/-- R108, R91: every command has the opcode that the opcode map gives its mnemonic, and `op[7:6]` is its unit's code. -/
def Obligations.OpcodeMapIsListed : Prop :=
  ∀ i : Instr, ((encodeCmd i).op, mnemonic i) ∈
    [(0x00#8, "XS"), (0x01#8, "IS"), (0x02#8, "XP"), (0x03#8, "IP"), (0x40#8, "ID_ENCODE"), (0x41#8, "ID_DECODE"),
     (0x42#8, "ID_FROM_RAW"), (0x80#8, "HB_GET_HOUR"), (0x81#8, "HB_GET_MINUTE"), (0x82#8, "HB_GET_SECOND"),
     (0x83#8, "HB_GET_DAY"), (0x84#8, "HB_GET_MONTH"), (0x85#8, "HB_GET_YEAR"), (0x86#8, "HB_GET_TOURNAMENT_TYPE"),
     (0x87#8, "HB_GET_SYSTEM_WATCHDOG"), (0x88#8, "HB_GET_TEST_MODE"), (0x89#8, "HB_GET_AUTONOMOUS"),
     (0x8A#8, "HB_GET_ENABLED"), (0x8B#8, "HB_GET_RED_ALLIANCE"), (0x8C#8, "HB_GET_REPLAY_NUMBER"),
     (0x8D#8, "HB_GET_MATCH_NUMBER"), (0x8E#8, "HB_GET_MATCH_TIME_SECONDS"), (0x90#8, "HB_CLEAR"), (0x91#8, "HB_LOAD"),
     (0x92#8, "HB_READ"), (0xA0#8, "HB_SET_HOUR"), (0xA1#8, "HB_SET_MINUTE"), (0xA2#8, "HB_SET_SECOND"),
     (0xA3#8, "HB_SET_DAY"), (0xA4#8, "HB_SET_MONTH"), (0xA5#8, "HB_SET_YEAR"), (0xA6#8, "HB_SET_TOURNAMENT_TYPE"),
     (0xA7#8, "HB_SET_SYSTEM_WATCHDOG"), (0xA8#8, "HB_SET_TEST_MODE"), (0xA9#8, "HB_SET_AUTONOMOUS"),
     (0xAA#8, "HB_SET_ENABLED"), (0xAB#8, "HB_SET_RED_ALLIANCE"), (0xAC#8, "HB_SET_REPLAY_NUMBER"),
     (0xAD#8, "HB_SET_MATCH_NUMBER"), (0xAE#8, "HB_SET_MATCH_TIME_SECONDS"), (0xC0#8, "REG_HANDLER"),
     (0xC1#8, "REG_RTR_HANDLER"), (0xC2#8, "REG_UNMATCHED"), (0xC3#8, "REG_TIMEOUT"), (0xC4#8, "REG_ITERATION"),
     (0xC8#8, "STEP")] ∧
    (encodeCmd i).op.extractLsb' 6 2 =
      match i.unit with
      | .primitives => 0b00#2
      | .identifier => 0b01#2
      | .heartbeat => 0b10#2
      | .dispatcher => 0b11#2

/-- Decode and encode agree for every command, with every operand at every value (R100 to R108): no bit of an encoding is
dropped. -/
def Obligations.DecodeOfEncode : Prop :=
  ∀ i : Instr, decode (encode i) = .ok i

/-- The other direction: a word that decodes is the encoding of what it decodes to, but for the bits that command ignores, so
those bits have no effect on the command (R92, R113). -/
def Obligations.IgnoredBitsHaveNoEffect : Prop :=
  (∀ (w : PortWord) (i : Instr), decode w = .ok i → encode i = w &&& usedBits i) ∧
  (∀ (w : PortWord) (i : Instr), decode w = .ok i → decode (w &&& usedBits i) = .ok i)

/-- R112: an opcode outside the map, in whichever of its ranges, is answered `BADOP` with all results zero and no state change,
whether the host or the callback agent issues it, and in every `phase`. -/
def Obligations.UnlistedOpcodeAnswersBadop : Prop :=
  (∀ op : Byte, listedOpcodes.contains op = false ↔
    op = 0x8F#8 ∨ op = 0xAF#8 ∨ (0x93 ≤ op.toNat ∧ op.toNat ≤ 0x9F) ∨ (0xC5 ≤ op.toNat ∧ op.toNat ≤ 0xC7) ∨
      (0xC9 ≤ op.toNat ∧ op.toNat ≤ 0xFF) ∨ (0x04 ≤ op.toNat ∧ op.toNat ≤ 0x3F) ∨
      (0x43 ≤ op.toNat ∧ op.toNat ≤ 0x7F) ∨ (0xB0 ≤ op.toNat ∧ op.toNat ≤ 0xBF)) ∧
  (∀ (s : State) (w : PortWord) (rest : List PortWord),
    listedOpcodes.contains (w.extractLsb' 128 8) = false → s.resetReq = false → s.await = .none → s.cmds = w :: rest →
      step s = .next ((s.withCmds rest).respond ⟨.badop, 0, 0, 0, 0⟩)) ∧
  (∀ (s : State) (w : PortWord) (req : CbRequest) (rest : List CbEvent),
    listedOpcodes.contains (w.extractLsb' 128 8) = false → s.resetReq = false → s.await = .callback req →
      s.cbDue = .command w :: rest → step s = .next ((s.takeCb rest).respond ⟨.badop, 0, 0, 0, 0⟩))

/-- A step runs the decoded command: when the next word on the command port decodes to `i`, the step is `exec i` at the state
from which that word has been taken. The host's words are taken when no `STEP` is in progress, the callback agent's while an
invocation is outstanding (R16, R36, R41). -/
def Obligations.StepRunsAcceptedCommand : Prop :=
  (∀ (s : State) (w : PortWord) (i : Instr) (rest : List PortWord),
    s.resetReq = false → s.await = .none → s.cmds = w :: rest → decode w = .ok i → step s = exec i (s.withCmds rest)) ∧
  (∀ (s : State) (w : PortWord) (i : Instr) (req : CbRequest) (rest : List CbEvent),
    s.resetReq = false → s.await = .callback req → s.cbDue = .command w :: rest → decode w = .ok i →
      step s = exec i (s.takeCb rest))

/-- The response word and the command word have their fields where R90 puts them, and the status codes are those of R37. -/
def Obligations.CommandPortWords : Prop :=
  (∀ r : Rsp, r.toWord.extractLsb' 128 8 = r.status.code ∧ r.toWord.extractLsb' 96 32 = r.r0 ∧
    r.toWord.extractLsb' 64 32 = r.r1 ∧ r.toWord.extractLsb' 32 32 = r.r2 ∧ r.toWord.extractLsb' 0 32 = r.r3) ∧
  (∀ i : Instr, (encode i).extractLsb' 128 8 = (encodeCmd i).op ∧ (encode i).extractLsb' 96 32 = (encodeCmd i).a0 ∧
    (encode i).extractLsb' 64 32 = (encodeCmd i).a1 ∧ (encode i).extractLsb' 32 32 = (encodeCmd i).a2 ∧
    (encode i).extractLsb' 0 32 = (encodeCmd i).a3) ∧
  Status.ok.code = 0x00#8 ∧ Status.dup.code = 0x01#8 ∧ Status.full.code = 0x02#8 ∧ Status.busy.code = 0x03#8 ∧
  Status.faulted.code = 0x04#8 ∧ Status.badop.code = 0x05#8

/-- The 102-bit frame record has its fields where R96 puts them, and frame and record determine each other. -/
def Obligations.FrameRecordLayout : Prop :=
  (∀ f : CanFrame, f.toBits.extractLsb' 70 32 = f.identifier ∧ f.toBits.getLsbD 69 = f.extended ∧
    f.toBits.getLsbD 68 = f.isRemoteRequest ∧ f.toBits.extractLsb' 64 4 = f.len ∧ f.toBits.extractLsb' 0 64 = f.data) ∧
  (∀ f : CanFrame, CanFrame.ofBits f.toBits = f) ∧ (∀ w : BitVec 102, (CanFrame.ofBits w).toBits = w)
----
REQUIREMENT —
Copy out the lines beginning at the one that contains "def Obligations.FrameRecordLayout : Prop". Stop at the final line of the data, and include it.

ANSWER SPACE —
def Obligations.FrameRecordLayout : Prop :=
  (∀ f : CanFrame, f.toBits.extractLsb' 70 32 = f.identifier ∧ f.toBits.getLsbD 69 = f.extended ∧
    f.toBits.getLsbD 68 = f.isRemoteRequest ∧ f.toBits.extractLsb' 64 4 = f.len ∧ f.toBits.extractLsb' 0 64 = f.data) ∧
  (∀ f : CanFrame, CanFrame.ofBits f.toBits = f) ∧ (∀ w : BitVec 102, (CanFrame.ofBits w).toBits = w)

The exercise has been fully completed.